Dallas transgender community on edge in midst of violent attacks
By Galilee Abdullah
In late May, hundreds of mourners packed a church in the heart of the Dallas LGBTQ community to remember the life of Muhlaysia Booker. The transgender 22-year-old was shot and killed in May, her body found on a street in Far East Dallas.
Her death came just a month after she was brutally beaten in an incident that was captured on cellphone video that went viral on social media.
Those who knew Booker said she was unapologetic about being transgender — about being herself.
Jazmine Bandz, a black trans woman who was close to Booker, had a message for those who gathered.
“I just ask our community, whether it’s the black community, the human community, the aliens, and whoever else is here,” she said as the crowd laughed. “If you see somebody trans, do not make it hard for them because we already live a life full of pain.”
Booker’s death is just one of a string of killings and violent attacks on black transgender women in Dallas.
Last fall, 29-year-old Brittany White was found shot to death in a car in southeast Dallas. And on June 1, the body of 26-year-old Chynal Lindsey was pulled from White Rock Lake.
They join a list of other transgender women who have been killed in North Texas in years past.
Many of these cases are still open. In 2013, 34-year-old Artegus Madden was found shot in her home in Savaannah, a small town east of Denton. In 2015, 22-year-old Shade Schuler was found shot to death.
Transgender people in Dallas say this violence is scary, but they’re trying not to live in fear. Naomi Green, a black transgender woman, helped lead the support effort for Booker following the filmed attack in April.
“Silence is agreeance,” Green said. “I’m always outspoken and speaking the truth. I don’t fear what can come of all of this. I continue to live my life every day.”
Dallas police say they’re looking into possible connections between the recent killings, as well as a non-fatal stabbing of a 26-year-old transgender woman in April.
At a press conference this week, Dallas Police chief U. Renee Hall said the department reached out to the FBI and is asking the community to come forward with any information.
Bandz, who spoke at Booker’s funeral, asked Hall at the conference about the recent violence. “What are we going to do to … stop the violence against people like me?”
Hall answered: “That’s our goal: to provide safety to each and every person in the community.”
Violence against transgender people has been happening across the country in recent months. The Human Rights Campaign is referring to this violence as a national crisis. In April in Ohio, 21-year-old Claire Legato, a black transgender woman, was shot in the head and died from her injuries. In Philadelphia, 40-year-old Michelle “Tamika” Washington, also a black transgender woman, was fatally shot in May.
Nationwide, at least seven transgender people have been killed this year — and all were black trans women, according to the Human Rights Campaign. Over the last several years, over three-quarters of transgender people killed were black trans women.

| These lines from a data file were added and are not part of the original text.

/-! ## The packer and the write steps: 95_test_vectors.md 2.5 and 2.6 -/

/-- Step 4 over `WINCTL_A = 0x1284`. -/
theorem test_step4_merges :
    (nextOf (commitStep { (atStep 4).setReg 0x24 0x1284 with wb1 := 0xB0 })).map State.winctlA = some 0xB084 := by
  decide
/-- Step 2 of rectangle (10, 20, 100, 50). -/
theorem test_step2_extent :
    (nextOf (commitStep (atStepRect0 2 ⟨10, 20, 100, 50⟩))).map (fun u => u.winh .win0) = some 0x0A6E := by decide
/-- Step 3 of the same rectangle. -/
theorem test_step3_extent :
    (nextOf (commitStep (atStepRect0 3 ⟨10, 20, 100, 50⟩))).map (fun u => u.winv .win0) = some 0x1446 := by decide
/-- Step 9 with windows 0 and object enabled: `0x1F40` becomes `0xBF40`, and the commit ends. -/
theorem test_step9_summary :
    (nextOf (commitStep { (atStep 9).setReg 0 0x1F40 with wb0 := 0x80, wb2 := 0x80, wb3 := 0x80 })).map
      (fun u => (u.dispcnt, u.seq)) = some (0xBF40, 0) := by decide
/-- The outside Window alone raises no bit: `0xFFFF` becomes `0x1FFF`. -/
theorem test_step9_outside_only :
    (nextOf (commitStep { (atStep 9).setReg 0 0xFFFF with wb2 := 0x80 })).map State.dispcnt = some 0x1FFF := by decide
/-- The overflow of (240, 10, 50, 20) under `fault`. -/
theorem test_step2_overflow_fault :
    faultOf (commitStep (atStepRect0 2 ⟨240, 10, 50, 20⟩)) = some (.edgeOverflow .win0 2) := by decide
/-- The same under `wrap8`: `Right = 34`, and no carry into `LEFT`. -/
theorem test_step2_overflow_wrap8 :
    (nextOf (commitStep { atStepRect0 2 ⟨240, 10, 50, 20⟩ with cfg := wrapConfig })).map (fun u => u.winh .win0) =
      some 0xF022 := by decide
/-- R62: the low byte at the lower address. -/
theorem test_little_endian : (State.reset.setReg 0x24 0xB084).mem = [(0x4000048, 0x84), (0x4000049, 0xB0)] := by decide
/-- A write of zero removes the entry. -/
theorem test_zero_not_listed : ((State.reset.setReg 0x24 0xB084).setReg 0x24 0xB000).mem = [(0x4000049, 0xB0)] := by
  decide

/-! ## Witnesses: the hypotheses of each statement can be met, clause by clause -/

theorem witness_DecodeOfEncode :
    (⟨0x8100, 0x0A146432, 7, 7, 7⟩ : Command).cmd = (encode (.setposu8 .win1 10 20 100 50)).cmd ∧
    (⟨0x8100, 0x0A146432, 7, 7, 7⟩ : Command).arg0 = (encode (.setposu8 .win1 10 20 100 50)).arg0 ∧
    (⟨0x1300, 7, 7, 7, 7⟩ : Command).cmd = (encode (.enable .obj)).cmd ∧
    (⟨0x9000, 0xFFFFFFFF, 2, 3, 4⟩ : Command).cmd = (encode (.setpos .win0 (-1) 2 3 4)).cmd := by decide

theorem witness_EncodeOfDecode :
    decode ⟨0x8100, 0x0A146432, 7, 7, 7⟩ = .ok (.setposu8 .win1 10 20 100 50) ∧
    decode ⟨0x9000, 0xFFFFFFFF, 2, 3, 4⟩ = .ok (.setpos .win0 (-1) 2 3 4) ∧
    decode ⟨0xC000, 7, 7, 7, 7⟩ = .ok .commit := by decide

theorem witness_DecodeMatchesOpcodeMap :
    (⟨"SETBG", 0x5000, 0xFCCE⟩ : OpcodeRow) ∈ opcodeTable ∧ (0x5331 : Reg16) &&& 0xFCCE = 0x5000 := by decide

theorem witness_FlagCommandFrame :
    (Instr.setbg .out 3 true).flagTarget = some .out ∧ Instr.setbg .out 3 true ≠ .reset .out ∧
    (Instr.reset .win0).flagTarget = some .win0 ∧ (Instr.enable .obj).flagTarget = some .obj := by decide

/-- One pair per clause: different targets; different bits of one target; one bit of one target. -/
theorem witness_FlagCommandsCommute :
    (Instr.enable .win0).flagTarget = some .win0 ∧ (Instr.reset .obj).flagTarget = some .obj ∧ Slot.win0 ≠ Slot.obj ∧
    (Instr.setblend .win0 true).flagBit = some 5 ∧ (Instr.setbg .win0 1 true).flagBit = some 1 ∧
    (Instr.disable .win0).flagBit = (Instr.enable .win0).flagBit ∧
    (Instr.disable .win0).flagTarget = some .win0 := by decide

theorem witness_SetposResult : State.reset.cfg.screenW ≤ 255 ∧ State.reset.cfg.screenH ≤ 255 := by decide

theorem witness_SetposBounds :
    State.reset.cfg.screenW ≤ 255 ∧ State.reset.cfg.screenH ≤ 255 ∧ (0 : Int) ≤ 240 ∧ clamp (-5) 0 240 = 0 ∧
    clamp 240 0 240 = 240 ∧ clamp 241 0 240 = 240 := by decide

theorem witness_PositionCommandFrame :
    (Instr.setpos .win1 0 0 0 0).posTarget = some .win1 ∧ (Instr.setposu8 .win0 0 0 0 0).posTarget = some .win0 := by
  decide

/-- The lowest, the highest and the widest field, and a write step of each of the four masks. -/
theorem witness_FieldWriteMerges :
    ((State.reset.setReg 0x24 0x1284).mem.wf = true ∧ 1 ≤ 1 ∧ 15 + 1 ≤ 16 ∧ 0 + 16 ≤ 16) ∧
    stepEvent State.reset (.control .win0) = .ok ⟨0x24, 0x00FF, 0⟩ ∧
    stepEvent State.reset (.control .obj) = .ok ⟨0x25, 0xFF00, 0⟩ ∧
    stepEvent State.reset (.vertical .win1) = .ok ⟨0x23, 0xFFFF, 0⟩ ∧
    stepEvent State.reset .summary = .ok ⟨0, 0xE000, 0⟩ := by decide

theorem witness_LittleEndianRegisters : (State.reset.setReg 0x24 0x1284).mem.wf = true := by decide

theorem witness_ControlByteStep :
    State.reset.mem.wf = true ∧ seqOp (atStep 1).seq = some (.control .win0) ∧
    seqOp (atStep 4).seq = some (.control .win1) ∧ seqOp (atStep 7).seq = some (.control .out) ∧
    seqOp (atStep 8).seq = some (.control .obj) := by decide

Kirk Myers is founder of Abounding Prosperity, a Dallas nonprofit that addresses economic and social disparities facing African-Americans, with an emphasis on the black LGBTQ community. He said the statistics are unacceptable, more so considering the role that trans women of color have played in LGBTQ history.
Two trans women of color actually helped start the gay rights movement. Marsha P. Johnson, a black trans woman, and Sylvia Rivera, a Latina trans woman, sparked the Stonewall Inn uprising 50 years ago in New York City.
“A lot of the larger LGBTQ community is enjoying the benefits of the struggles of trans women,” Myers said. “It is unfortunate that today trans women are, in some regards, no further along than they were then… in most regards.”
Transgender people face many hurdles. They often aren’t accepted by their families. The suicide rate is disproportionately high, and they face marginalization and employment discrimination. The Human Rights Campaign estimates that the unemployment rate among transgender people is three times that of the general population. And, more than 1 in 3 report living in poverty.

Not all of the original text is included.